--- TRY IT ---
Through the line that contains "The byte at", return the data below exactly, starting at its first line; leave the rest out.

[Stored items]
-- ==== Sys2Proof/Machine/Memory.lean ====
section
/-! DEFINITION. Memory as plain data: a list of cells in one canonical form, read and written one byte at a time
(20_memory.md R29, R33, R42). The bounds check is in Machine/Ops.lean. -/

namespace Sys2Proof.Machine

/-- The cells that differ from the reset contents (log 5). -/
abbrev Memory := List Host.Cell

/-- The canonical form: addresses strictly rising, inside the address space, and no cell equal to what its
address reads as unlisted. -/
abbrev Memory.wf (c : Config) (m : Memory) : Prop :=
  m.Pairwise (fun p q => p.1 < q.1) ∧ ∀ p ∈ m, p.1 < memSize ∧ p.2 ≠ resetByte c p.1

/-- The byte a cell lists for `a`, if any. -/
def Memory.find : Memory → Nat → Option Byte
  | [], _ => none
  | (k, b) :: m, a => if k = a then some b else Memory.find m a

/-- The byte at `a`. -/
def Memory.get (c : Config) (m : Memory) (a : Nat) : Byte := (m.find a).getD (resetByte c a)

/-- `m` without a cell for `a`. -/
def Memory.erase (m : Memory) (a : Nat) : Memory := m.filter fun p => p.1 ≠ a

/-- `m` with the cell `(a, v)`, in its place. -/
def Memory.insert : Memory → Nat → Byte → Memory
  | [], a, v => [(a, v)]
  | (k, b) :: m, a, v =>
    if a < k then (a, v) :: (k, b) :: m
    else if k = a then (a, v) :: m
    else (k, b) :: Memory.insert m a v

/-- `m` with the byte `v` at `a`, in canonical form. -/
def Memory.set (c : Config) (m : Memory) (a : Nat) (v : Byte) : Memory :=
  if v = resetByte c a then m.erase a else m.insert a v

/-- `m` with the bytes `vs` at `a`, `a + 1`, and so on. -/
def Memory.setBytes (c : Config) (m : Memory) (a : Nat) : List Byte → Memory
  | [] => m
  | v :: vs => Memory.setBytes c (m.set c a v) (a + 1) vs

end Sys2Proof.Machine
end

--- OUTPUT ---
-- ==== Sys2Proof/Machine/Memory.lean ====
section
/-! DEFINITION. Memory as plain data: a list of cells in one canonical form, read and written one byte at a time
(20_memory.md R29, R33, R42). The bounds check is in Machine/Ops.lean. -/

namespace Sys2Proof.Machine

/-- The cells that differ from the reset contents (log 5). -/
abbrev Memory := List Host.Cell

/-- The canonical form: addresses strictly rising, inside the address space, and no cell equal to what its
address reads as unlisted. -/
abbrev Memory.wf (c : Config) (m : Memory) : Prop :=
  m.Pairwise (fun p q => p.1 < q.1) ∧ ∀ p ∈ m, p.1 < memSize ∧ p.2 ≠ resetByte c p.1

/-- The byte a cell lists for `a`, if any. -/
def Memory.find : Memory → Nat → Option Byte
  | [], _ => none
  | (k, b) :: m, a => if k = a then some b else Memory.find m a

/-- The byte at `a`. -/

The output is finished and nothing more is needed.